■ **Required action**
Set down exactly the lines in the records below that run from the line with "lane).eccPhase = s.eccPhase := rfl" to the line with "lane).errInfo = s.errInfo := rfl", inclusive, and nothing more.

■ **Material for the task**
/-! `State.storeCws` -/

@[simp] theorem State.storeCws_inst (s : State) (lo : Nat) (vs : List Codeword) : (s.storeCws lo vs).inst = s.inst := rfl
@[simp] theorem State.storeCws_cfg (s : State) (lo : Nat) (vs : List Codeword) : (s.storeCws lo vs).cfg = s.cfg := rfl
@[simp] theorem State.storeCws_snap (s : State) (lo : Nat) (vs : List Codeword) : (s.storeCws lo vs).snap = s.snap := rfl
@[simp] theorem State.storeCws_geom (s : State) (lo : Nat) (vs : List Codeword) : (s.storeCws lo vs).geom = s.geom := rfl
@[simp] theorem State.storeCws_session (s : State) (lo : Nat) (vs : List Codeword) : (s.storeCws lo vs).session = s.session := rfl
@[simp] theorem State.storeCws_eccPhase (s : State) (lo : Nat) (vs : List Codeword) : (s.storeCws lo vs).eccPhase = s.eccPhase := rfl
@[simp] theorem State.storeCws_gridValid (s : State) (lo : Nat) (vs : List Codeword) : (s.storeCws lo vs).gridValid = s.gridValid := rfl
@[simp] theorem State.storeCws_pbValid (s : State) (lo : Nat) (vs : List Codeword) : (s.storeCws lo vs).pbValid = s.pbValid := rfl
@[simp] theorem State.storeCws_faulted (s : State) (lo : Nat) (vs : List Codeword) : (s.storeCws lo vs).faulted = s.faulted := rfl
@[simp] theorem State.storeCws_err (s : State) (lo : Nat) (vs : List Codeword) : (s.storeCws lo vs).err = s.err := rfl
@[simp] theorem State.storeCws_errInfo (s : State) (lo : Nat) (vs : List Codeword) : (s.storeCws lo vs).errInfo = s.errInfo := rfl
@[simp] theorem State.storeCws_errCmd (s : State) (lo : Nat) (vs : List Codeword) : (s.storeCws lo vs).errCmd = s.errCmd := rfl
@[simp] theorem State.storeCws_eccCount (s : State) (lo : Nat) (vs : List Codeword) : (s.storeCws lo vs).eccCount = s.eccCount := rfl
@[simp] theorem State.storeCws_acc (s : State) (lo : Nat) (vs : List Codeword) : (s.storeCws lo vs).acc = s.acc := rfl
@[simp] theorem State.storeCws_cw (s : State) (lo : Nat) (vs : List Codeword) : (s.storeCws lo vs).cw = s.cw.writeList 0 lo vs := rfl
@[simp] theorem State.storeCws_cwv (s : State) (lo : Nat) (vs : List Codeword) : (s.storeCws lo vs).cwv = s.cwv.writeList false lo (vs.map fun _ => true) := rfl
@[simp] theorem State.storeCws_pb (s : State) (lo : Nat) (vs : List Codeword) : (s.storeCws lo vs).pb = s.pb := rfl
@[simp] theorem State.storeCws_fb (s : State) (lo : Nat) (vs : List Codeword) : (s.storeCws lo vs).fb = s.fb := rfl
@[simp] theorem State.storeCws_rsp (s : State) (lo : Nat) (vs : List Codeword) : (s.storeCws lo vs).rsp = s.rsp := rfl
@[simp] theorem State.storeCws_port (s : State) (lo : Nat) (vs : List Codeword) : (s.storeCws lo vs).port = s.port := rfl

/-! `State.setPb` -/

@[simp] theorem State.setPb_inst (s : State) (v : Word) : (s.setPb v).inst = s.inst := rfl
@[simp] theorem State.setPb_cfg (s : State) (v : Word) : (s.setPb v).cfg = s.cfg := rfl
@[simp] theorem State.setPb_snap (s : State) (v : Word) : (s.setPb v).snap = s.snap := rfl
@[simp] theorem State.setPb_geom (s : State) (v : Word) : (s.setPb v).geom = s.geom := rfl
@[simp] theorem State.setPb_session (s : State) (v : Word) : (s.setPb v).session = s.session := rfl
@[simp] theorem State.setPb_eccPhase (s : State) (v : Word) : (s.setPb v).eccPhase = s.eccPhase := rfl
@[simp] theorem State.setPb_gridValid (s : State) (v : Word) : (s.setPb v).gridValid = s.gridValid := rfl
@[simp] theorem State.setPb_pbValid (s : State) (v : Word) : (s.setPb v).pbValid = true := rfl
@[simp] theorem State.setPb_faulted (s : State) (v : Word) : (s.setPb v).faulted = s.faulted := rfl
@[simp] theorem State.setPb_err (s : State) (v : Word) : (s.setPb v).err = s.err := rfl
@[simp] theorem State.setPb_errInfo (s : State) (v : Word) : (s.setPb v).errInfo = s.errInfo := rfl
@[simp] theorem State.setPb_errCmd (s : State) (v : Word) : (s.setPb v).errCmd = s.errCmd := rfl
@[simp] theorem State.setPb_eccCount (s : State) (v : Word) : (s.setPb v).eccCount = s.eccCount := rfl
@[simp] theorem State.setPb_acc (s : State) (v : Word) : (s.setPb v).acc = s.acc := rfl
@[simp] theorem State.setPb_cw (s : State) (v : Word) : (s.setPb v).cw = s.cw := rfl
@[simp] theorem State.setPb_cwv (s : State) (v : Word) : (s.setPb v).cwv = s.cwv := rfl
@[simp] theorem State.setPb_pb (s : State) (v : Word) : (s.setPb v).pb = v := rfl
@[simp] theorem State.setPb_fb (s : State) (v : Word) : (s.setPb v).fb = s.fb := rfl
@[simp] theorem State.setPb_rsp (s : State) (v : Word) : (s.setPb v).rsp = s.rsp := rfl
@[simp] theorem State.setPb_port (s : State) (v : Word) : (s.setPb v).port = s.port := rfl

/-! `State.fillFb` -/

@[simp] theorem State.fillFb_inst (s : State) (lane : Byte) : (s.fillFb lane).inst = s.inst := rfl
@[simp] theorem State.fillFb_cfg (s : State) (lane : Byte) : (s.fillFb lane).cfg = s.cfg := rfl
@[simp] theorem State.fillFb_snap (s : State) (lane : Byte) : (s.fillFb lane).snap = s.snap := rfl
@[simp] theorem State.fillFb_geom (s : State) (lane : Byte) : (s.fillFb lane).geom = s.geom := rfl
@[simp] theorem State.fillFb_session (s : State) (lane : Byte) : (s.fillFb lane).session = s.session := rfl
@[simp] theorem State.fillFb_eccPhase (s : State) (lane : Byte) : (s.fillFb lane).eccPhase = s.eccPhase := rfl
@[simp] theorem State.fillFb_gridValid (s : State) (lane : Byte) : (s.fillFb lane).gridValid = s.gridValid := rfl
@[simp] theorem State.fillFb_pbValid (s : State) (lane : Byte) : (s.fillFb lane).pbValid = s.pbValid := rfl
@[simp] theorem State.fillFb_faulted (s : State) (lane : Byte) : (s.fillFb lane).faulted = s.faulted := rfl
@[simp] theorem State.fillFb_err (s : State) (lane : Byte) : (s.fillFb lane).err = s.err := rfl
@[simp] theorem State.fillFb_errInfo (s : State) (lane : Byte) : (s.fillFb lane).errInfo = s.errInfo := rfl
@[simp] theorem State.fillFb_errCmd (s : State) (lane : Byte) : (s.fillFb lane).errCmd = s.errCmd := rfl
@[simp] theorem State.fillFb_eccCount (s : State) (lane : Byte) : (s.fillFb lane).eccCount = s.eccCount := rfl
@[simp] theorem State.fillFb_acc (s : State) (lane : Byte) : (s.fillFb lane).acc = s.acc := rfl
@[simp] theorem State.fillFb_cw (s : State) (lane : Byte) : (s.fillFb lane).cw = s.cw := rfl
@[simp] theorem State.fillFb_cwv (s : State) (lane : Byte) : (s.fillFb lane).cwv = s.cwv := rfl
@[simp] theorem State.fillFb_pb (s : State) (lane : Byte) : (s.fillFb lane).pb = s.pb := rfl
@[simp] theorem State.fillFb_fb (s : State) (lane : Byte) : (s.fillFb lane).fb = fbFillWords s.fb s.geom.fbUsed lane := rfl
@[simp] theorem State.fillFb_rsp (s : State) (lane : Byte) : (s.fillFb lane).rsp = s.rsp := rfl
@[simp] theorem State.fillFb_port (s : State) (lane : Byte) : (s.fillFb lane).port = s.port := rfl

/-! `State.putFbBit` -/

@[simp] theorem State.putFbBit_inst (s : State) (i : Nat) (b : Bool) : (s.putFbBit i b).inst = s.inst := rfl
@[simp] theorem State.putFbBit_cfg (s : State) (i : Nat) (b : Bool) : (s.putFbBit i b).cfg = s.cfg := rfl
@[simp] theorem State.putFbBit_snap (s : State) (i : Nat) (b : Bool) : (s.putFbBit i b).snap = s.snap := rfl
@[simp] theorem State.putFbBit_geom (s : State) (i : Nat) (b : Bool) : (s.putFbBit i b).geom = s.geom := rfl
@[simp] theorem State.putFbBit_session (s : State) (i : Nat) (b : Bool) : (s.putFbBit i b).session = s.session := rfl
@[simp] theorem State.putFbBit_eccPhase (s : State) (i : Nat) (b : Bool) : (s.putFbBit i b).eccPhase = s.eccPhase := rfl
@[simp] theorem State.putFbBit_gridValid (s : State) (i : Nat) (b : Bool) : (s.putFbBit i b).gridValid = s.gridValid := rfl
@[simp] theorem State.putFbBit_pbValid (s : State) (i : Nat) (b : Bool) : (s.putFbBit i b).pbValid = s.pbValid := rfl
@[simp] theorem State.putFbBit_faulted (s : State) (i : Nat) (b : Bool) : (s.putFbBit i b).faulted = s.faulted := rfl
@[simp] theorem State.putFbBit_err (s : State) (i : Nat) (b : Bool) : (s.putFbBit i b).err = s.err := rfl
@[simp] theorem State.putFbBit_errInfo (s : State) (i : Nat) (b : Bool) : (s.putFbBit i b).errInfo = s.errInfo := rfl
@[simp] theorem State.putFbBit_errCmd (s : State) (i : Nat) (b : Bool) : (s.putFbBit i b).errCmd = s.errCmd := rfl
@[simp] theorem State.putFbBit_eccCount (s : State) (i : Nat) (b : Bool) : (s.putFbBit i b).eccCount = s.eccCount := rfl
@[simp] theorem State.putFbBit_acc (s : State) (i : Nat) (b : Bool) : (s.putFbBit i b).acc = s.acc := rfl
@[simp] theorem State.putFbBit_cw (s : State) (i : Nat) (b : Bool) : (s.putFbBit i b).cw = s.cw := rfl
@[simp] theorem State.putFbBit_cwv (s : State) (i : Nat) (b : Bool) : (s.putFbBit i b).cwv = s.cwv := rfl
@[simp] theorem State.putFbBit_pb (s : State) (i : Nat) (b : Bool) : (s.putFbBit i b).pb = s.pb := rfl
@[simp] theorem State.putFbBit_fb (s : State) (i : Nat) (b : Bool) : (s.putFbBit i b).fb = fbSetBit s.fb i b := rfl
@[simp] theorem State.putFbBit_rsp (s : State) (i : Nat) (b : Bool) : (s.putFbBit i b).rsp = s.rsp := rfl
@[simp] theorem State.putFbBit_port (s : State) (i : Nat) (b : Bool) : (s.putFbBit i b).port = s.port := rfl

■ **Response to this exercise**
@[simp] theorem State.fillFb_eccPhase (s : State) (lane : Byte) : (s.fillFb lane).eccPhase = s.eccPhase := rfl
@[simp] theorem State.fillFb_gridValid (s : State) (lane : Byte) : (s.fillFb lane).gridValid = s.gridValid := rfl
@[simp] theorem State.fillFb_pbValid (s : State) (lane : Byte) : (s.fillFb lane).pbValid = s.pbValid := rfl
@[simp] theorem State.fillFb_faulted (s : State) (lane : Byte) : (s.fillFb lane).faulted = s.faulted := rfl
@[simp] theorem State.fillFb_err (s : State) (lane : Byte) : (s.fillFb lane).err = s.err := rfl
@[simp] theorem State.fillFb_errInfo (s : State) (lane : Byte) : (s.fillFb lane).errInfo = s.errInfo := rfl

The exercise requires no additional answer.